== WHAT IS NEEDED ==
Restate word for word the lines of the entries below, starting with the line that holds "-- ==== Sys2Proof/Machine/BruixStep.lean" and ending with the line that holds "if fieldLE dir", and no others.

Dataset items:
=====
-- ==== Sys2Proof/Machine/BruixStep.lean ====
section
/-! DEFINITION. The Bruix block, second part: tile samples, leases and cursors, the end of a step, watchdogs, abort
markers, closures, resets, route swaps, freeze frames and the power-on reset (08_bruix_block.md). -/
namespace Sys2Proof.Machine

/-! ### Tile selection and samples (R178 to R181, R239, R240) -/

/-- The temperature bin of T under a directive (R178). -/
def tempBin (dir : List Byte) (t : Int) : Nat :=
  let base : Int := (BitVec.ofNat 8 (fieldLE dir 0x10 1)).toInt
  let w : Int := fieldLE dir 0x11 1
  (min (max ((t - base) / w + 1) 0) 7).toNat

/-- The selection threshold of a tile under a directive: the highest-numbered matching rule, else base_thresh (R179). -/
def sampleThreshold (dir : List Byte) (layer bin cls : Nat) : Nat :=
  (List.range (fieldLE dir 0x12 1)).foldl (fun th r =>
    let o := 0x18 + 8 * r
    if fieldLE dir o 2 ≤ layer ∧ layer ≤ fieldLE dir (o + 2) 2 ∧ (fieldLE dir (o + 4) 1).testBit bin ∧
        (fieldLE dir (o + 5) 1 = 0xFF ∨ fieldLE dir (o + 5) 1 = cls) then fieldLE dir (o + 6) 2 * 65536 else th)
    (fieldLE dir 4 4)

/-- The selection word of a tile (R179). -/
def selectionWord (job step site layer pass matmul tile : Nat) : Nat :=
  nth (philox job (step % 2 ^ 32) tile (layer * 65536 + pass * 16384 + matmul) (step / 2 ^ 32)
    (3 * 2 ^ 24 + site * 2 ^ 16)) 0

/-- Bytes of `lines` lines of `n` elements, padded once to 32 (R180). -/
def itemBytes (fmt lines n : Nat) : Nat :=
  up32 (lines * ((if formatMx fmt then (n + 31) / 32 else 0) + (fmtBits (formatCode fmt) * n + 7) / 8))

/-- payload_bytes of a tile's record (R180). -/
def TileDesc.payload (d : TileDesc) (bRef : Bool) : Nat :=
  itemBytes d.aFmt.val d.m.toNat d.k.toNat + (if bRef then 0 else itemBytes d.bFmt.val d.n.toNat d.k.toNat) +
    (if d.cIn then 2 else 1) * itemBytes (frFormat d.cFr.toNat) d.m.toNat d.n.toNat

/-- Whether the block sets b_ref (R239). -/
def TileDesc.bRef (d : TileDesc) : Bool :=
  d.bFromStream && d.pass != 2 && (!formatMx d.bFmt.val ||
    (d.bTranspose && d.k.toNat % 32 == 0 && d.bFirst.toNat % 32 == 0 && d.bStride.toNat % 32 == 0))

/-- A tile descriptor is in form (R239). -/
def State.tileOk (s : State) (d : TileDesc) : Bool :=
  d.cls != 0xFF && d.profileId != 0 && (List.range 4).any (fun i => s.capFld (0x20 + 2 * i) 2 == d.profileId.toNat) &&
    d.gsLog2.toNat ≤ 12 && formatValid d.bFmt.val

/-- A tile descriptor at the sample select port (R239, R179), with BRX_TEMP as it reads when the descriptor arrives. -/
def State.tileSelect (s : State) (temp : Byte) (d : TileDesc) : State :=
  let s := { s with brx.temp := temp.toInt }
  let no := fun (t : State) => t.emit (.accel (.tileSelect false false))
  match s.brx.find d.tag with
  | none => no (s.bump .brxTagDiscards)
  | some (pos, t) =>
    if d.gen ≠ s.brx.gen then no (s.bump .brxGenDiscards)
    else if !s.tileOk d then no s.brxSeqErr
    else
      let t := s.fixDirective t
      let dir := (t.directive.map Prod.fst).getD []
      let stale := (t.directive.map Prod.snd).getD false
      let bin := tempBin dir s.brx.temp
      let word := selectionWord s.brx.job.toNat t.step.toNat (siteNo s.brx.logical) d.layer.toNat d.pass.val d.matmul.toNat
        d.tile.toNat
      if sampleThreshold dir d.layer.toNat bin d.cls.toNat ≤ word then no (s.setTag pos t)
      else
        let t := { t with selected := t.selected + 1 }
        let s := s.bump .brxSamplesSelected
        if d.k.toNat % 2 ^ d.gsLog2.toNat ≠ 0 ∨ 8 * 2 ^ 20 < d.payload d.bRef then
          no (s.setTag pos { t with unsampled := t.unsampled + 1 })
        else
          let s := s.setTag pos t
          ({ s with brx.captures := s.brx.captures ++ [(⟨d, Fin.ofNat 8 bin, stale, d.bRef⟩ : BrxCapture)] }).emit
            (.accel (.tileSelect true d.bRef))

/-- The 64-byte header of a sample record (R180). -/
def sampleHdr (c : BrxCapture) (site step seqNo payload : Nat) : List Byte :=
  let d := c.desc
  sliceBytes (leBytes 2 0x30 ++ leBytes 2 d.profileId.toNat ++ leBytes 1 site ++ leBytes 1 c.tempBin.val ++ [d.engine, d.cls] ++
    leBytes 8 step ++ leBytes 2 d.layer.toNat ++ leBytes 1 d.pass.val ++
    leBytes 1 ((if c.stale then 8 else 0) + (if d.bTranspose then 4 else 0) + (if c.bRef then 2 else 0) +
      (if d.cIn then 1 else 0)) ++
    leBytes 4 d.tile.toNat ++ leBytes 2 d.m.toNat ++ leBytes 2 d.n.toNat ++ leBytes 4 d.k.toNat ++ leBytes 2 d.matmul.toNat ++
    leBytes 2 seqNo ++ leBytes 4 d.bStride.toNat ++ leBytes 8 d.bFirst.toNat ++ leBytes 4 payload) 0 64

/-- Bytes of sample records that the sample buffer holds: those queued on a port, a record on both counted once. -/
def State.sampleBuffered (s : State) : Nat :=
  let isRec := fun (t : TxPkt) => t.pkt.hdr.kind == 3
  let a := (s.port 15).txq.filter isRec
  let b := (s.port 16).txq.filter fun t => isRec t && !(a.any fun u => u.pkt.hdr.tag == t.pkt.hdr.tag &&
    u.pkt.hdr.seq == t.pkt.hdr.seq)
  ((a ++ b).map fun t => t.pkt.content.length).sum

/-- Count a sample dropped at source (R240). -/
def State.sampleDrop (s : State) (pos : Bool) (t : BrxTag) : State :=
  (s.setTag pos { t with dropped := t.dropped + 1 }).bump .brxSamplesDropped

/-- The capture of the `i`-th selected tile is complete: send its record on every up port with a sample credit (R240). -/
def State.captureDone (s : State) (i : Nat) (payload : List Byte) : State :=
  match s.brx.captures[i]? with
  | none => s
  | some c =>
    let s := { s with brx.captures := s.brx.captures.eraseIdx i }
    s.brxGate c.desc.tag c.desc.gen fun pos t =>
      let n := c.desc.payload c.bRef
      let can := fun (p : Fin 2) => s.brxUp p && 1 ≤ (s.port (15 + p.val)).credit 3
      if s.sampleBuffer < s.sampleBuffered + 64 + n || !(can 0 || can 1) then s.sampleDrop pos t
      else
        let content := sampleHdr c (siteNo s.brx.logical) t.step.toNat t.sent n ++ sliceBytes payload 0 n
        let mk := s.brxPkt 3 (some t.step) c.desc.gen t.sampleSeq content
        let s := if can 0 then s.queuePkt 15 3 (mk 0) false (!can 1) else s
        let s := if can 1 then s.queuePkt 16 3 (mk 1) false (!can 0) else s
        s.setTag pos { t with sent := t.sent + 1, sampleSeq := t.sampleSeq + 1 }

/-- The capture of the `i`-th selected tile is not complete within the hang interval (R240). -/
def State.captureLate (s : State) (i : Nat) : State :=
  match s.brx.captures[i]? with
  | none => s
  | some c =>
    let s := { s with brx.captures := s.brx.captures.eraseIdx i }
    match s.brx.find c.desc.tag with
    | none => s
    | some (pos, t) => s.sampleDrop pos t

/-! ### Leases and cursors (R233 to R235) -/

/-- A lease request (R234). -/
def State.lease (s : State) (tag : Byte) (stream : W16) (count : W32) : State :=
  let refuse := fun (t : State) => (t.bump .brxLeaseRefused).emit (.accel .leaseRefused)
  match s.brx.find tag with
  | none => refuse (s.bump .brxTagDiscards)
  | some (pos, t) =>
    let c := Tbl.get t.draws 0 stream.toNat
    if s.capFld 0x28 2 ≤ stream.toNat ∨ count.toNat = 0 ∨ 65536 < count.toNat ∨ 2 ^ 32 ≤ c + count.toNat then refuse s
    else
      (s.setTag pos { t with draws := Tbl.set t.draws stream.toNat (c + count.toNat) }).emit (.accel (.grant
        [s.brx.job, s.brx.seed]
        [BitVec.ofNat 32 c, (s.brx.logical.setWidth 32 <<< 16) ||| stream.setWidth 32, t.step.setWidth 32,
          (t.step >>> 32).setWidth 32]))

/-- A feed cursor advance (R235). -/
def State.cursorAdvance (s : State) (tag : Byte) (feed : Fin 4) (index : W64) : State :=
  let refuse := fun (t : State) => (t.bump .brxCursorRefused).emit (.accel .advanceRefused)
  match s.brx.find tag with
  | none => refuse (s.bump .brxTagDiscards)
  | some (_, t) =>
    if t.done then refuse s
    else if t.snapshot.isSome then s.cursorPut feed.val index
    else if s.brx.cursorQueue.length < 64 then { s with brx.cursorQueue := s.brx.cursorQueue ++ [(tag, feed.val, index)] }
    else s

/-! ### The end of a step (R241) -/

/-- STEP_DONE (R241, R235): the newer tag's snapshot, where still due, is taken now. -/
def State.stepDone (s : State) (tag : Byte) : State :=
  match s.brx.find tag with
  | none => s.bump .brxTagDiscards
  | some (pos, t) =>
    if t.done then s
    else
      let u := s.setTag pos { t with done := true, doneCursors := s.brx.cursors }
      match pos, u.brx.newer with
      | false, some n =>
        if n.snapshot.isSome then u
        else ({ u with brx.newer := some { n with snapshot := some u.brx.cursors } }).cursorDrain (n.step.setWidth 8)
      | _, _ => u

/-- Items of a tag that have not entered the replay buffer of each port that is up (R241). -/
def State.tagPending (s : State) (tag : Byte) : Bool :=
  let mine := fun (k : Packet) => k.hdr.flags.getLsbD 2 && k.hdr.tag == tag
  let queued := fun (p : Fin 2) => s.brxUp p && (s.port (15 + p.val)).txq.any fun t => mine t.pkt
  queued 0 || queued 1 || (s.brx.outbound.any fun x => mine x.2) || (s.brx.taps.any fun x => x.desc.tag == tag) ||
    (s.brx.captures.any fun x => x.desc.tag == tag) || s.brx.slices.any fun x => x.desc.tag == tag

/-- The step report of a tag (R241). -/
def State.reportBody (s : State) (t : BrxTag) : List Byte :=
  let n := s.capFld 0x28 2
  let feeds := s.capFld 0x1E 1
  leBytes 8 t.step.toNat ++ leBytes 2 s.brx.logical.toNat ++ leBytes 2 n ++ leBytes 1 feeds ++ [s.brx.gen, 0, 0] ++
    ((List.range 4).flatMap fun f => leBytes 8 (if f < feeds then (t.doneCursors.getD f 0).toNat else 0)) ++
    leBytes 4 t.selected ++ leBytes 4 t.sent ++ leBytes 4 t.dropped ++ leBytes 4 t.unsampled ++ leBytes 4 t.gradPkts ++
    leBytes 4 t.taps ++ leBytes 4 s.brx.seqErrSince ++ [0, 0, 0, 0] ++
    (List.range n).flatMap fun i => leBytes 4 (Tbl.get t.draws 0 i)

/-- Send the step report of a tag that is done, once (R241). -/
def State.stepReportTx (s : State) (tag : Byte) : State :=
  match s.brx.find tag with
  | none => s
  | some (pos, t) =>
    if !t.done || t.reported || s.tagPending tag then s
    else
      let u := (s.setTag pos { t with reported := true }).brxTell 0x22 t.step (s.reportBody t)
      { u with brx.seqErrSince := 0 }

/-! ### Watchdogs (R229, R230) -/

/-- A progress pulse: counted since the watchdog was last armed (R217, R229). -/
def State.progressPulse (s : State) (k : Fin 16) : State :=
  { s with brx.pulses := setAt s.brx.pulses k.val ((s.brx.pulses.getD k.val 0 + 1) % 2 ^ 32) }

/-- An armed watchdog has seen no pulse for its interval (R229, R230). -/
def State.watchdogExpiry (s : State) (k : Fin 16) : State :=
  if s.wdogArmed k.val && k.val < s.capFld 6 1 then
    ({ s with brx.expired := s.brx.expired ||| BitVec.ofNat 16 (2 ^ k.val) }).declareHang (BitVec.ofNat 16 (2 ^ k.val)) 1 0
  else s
=====
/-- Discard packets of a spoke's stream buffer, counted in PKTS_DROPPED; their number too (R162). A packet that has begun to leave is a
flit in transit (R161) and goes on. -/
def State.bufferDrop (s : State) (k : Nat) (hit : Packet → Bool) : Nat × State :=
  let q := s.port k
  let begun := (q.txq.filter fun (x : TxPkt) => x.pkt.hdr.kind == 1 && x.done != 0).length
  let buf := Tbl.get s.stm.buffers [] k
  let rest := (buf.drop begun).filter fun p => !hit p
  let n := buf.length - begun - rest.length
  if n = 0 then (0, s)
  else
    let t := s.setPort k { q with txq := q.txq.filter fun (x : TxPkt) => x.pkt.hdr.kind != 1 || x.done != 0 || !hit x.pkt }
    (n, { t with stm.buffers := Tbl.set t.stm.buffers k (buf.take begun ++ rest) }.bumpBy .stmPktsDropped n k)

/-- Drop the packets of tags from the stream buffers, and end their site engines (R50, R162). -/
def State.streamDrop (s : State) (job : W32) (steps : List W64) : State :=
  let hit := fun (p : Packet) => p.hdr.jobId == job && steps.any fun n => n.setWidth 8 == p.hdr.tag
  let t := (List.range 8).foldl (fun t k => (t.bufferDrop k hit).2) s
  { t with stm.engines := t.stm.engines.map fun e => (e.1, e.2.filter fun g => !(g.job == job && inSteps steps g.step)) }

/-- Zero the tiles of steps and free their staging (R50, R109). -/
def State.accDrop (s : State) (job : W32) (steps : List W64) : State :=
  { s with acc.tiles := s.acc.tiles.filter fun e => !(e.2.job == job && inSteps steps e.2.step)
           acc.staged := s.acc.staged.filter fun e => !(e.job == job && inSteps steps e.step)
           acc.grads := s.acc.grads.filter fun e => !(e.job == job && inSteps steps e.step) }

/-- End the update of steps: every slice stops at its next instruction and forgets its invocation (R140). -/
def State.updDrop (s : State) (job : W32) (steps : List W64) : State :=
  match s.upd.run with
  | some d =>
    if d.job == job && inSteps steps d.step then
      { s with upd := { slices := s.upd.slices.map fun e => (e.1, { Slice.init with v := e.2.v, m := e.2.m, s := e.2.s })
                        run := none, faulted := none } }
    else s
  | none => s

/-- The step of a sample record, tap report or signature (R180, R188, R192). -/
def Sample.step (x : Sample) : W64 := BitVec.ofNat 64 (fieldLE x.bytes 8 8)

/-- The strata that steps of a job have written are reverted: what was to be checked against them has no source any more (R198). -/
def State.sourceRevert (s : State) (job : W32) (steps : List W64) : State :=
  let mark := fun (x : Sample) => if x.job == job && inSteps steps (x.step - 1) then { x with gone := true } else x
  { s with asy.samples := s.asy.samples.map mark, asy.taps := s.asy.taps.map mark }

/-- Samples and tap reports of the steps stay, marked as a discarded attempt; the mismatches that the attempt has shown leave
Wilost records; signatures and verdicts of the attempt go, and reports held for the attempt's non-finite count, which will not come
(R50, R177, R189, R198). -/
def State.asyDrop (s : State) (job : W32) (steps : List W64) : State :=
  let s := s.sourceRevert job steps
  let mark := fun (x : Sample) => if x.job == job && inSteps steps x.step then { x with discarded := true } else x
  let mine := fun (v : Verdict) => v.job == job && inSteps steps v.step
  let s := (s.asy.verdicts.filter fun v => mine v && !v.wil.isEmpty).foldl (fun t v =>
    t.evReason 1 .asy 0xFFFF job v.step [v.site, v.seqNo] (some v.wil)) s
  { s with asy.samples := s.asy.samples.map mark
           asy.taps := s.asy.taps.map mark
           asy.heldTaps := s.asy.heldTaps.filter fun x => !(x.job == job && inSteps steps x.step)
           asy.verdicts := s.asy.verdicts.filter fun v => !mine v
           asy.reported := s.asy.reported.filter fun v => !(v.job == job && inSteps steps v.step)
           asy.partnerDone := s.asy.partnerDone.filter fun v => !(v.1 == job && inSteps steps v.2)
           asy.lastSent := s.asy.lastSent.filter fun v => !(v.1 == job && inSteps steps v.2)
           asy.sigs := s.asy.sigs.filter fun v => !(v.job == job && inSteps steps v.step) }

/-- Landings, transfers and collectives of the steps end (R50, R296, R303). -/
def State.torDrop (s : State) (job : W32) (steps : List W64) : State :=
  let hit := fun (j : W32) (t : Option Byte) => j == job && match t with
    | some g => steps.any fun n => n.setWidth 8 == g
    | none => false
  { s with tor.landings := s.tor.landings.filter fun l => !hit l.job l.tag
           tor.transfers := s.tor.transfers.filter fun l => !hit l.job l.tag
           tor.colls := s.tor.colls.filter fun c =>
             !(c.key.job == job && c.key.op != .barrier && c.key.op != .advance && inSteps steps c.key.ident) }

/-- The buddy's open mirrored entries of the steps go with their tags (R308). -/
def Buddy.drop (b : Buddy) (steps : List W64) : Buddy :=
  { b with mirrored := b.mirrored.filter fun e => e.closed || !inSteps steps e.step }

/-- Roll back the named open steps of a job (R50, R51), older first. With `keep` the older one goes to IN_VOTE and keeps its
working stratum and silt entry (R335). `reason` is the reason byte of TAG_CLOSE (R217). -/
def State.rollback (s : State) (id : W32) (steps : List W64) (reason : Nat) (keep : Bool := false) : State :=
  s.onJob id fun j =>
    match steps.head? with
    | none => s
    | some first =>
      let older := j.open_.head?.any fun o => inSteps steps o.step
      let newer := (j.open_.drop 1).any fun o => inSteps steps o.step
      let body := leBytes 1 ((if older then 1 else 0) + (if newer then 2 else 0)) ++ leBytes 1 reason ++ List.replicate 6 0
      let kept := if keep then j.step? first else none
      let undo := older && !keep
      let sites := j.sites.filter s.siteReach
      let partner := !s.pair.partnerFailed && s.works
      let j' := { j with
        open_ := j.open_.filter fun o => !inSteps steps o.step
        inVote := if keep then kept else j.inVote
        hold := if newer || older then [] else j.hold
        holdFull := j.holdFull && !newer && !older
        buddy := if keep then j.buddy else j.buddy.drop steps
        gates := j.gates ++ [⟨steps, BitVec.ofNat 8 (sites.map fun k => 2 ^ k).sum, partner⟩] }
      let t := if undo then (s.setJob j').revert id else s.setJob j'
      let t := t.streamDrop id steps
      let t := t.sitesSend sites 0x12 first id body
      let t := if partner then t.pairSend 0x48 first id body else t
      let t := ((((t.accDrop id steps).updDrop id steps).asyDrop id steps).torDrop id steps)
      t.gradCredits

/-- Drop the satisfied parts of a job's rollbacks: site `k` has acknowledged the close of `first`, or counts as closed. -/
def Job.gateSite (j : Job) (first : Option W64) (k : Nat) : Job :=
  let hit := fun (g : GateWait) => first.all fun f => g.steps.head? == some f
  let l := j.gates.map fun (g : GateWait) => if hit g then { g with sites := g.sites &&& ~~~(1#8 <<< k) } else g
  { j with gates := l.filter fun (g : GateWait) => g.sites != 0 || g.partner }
=====
== TASK OUTPUT ==
-- ==== Sys2Proof/Machine/BruixStep.lean ====
section
/-! DEFINITION. The Bruix block, second part: tile samples, leases and cursors, the end of a step, watchdogs, abort
markers, closures, resets, route swaps, freeze frames and the power-on reset (08_bruix_block.md). -/
namespace Sys2Proof.Machine

/-! ### Tile selection and samples (R178 to R181, R239, R240) -/

/-- The temperature bin of T under a directive (R178). -/
def tempBin (dir : List Byte) (t : Int) : Nat :=
  let base : Int := (BitVec.ofNat 8 (fieldLE dir 0x10 1)).toInt
  let w : Int := fieldLE dir 0x11 1
  (min (max ((t - base) / w + 1) 0) 7).toNat

/-- The selection threshold of a tile under a directive: the highest-numbered matching rule, else base_thresh (R179). -/
def sampleThreshold (dir : List Byte) (layer bin cls : Nat) : Nat :=
  (List.range (fieldLE dir 0x12 1)).foldl (fun th r =>
    let o := 0x18 + 8 * r
    if fieldLE dir o 2 ≤ layer ∧ layer ≤ fieldLE dir (o + 2) 2 ∧ (fieldLE dir (o + 4) 1).testBit bin ∧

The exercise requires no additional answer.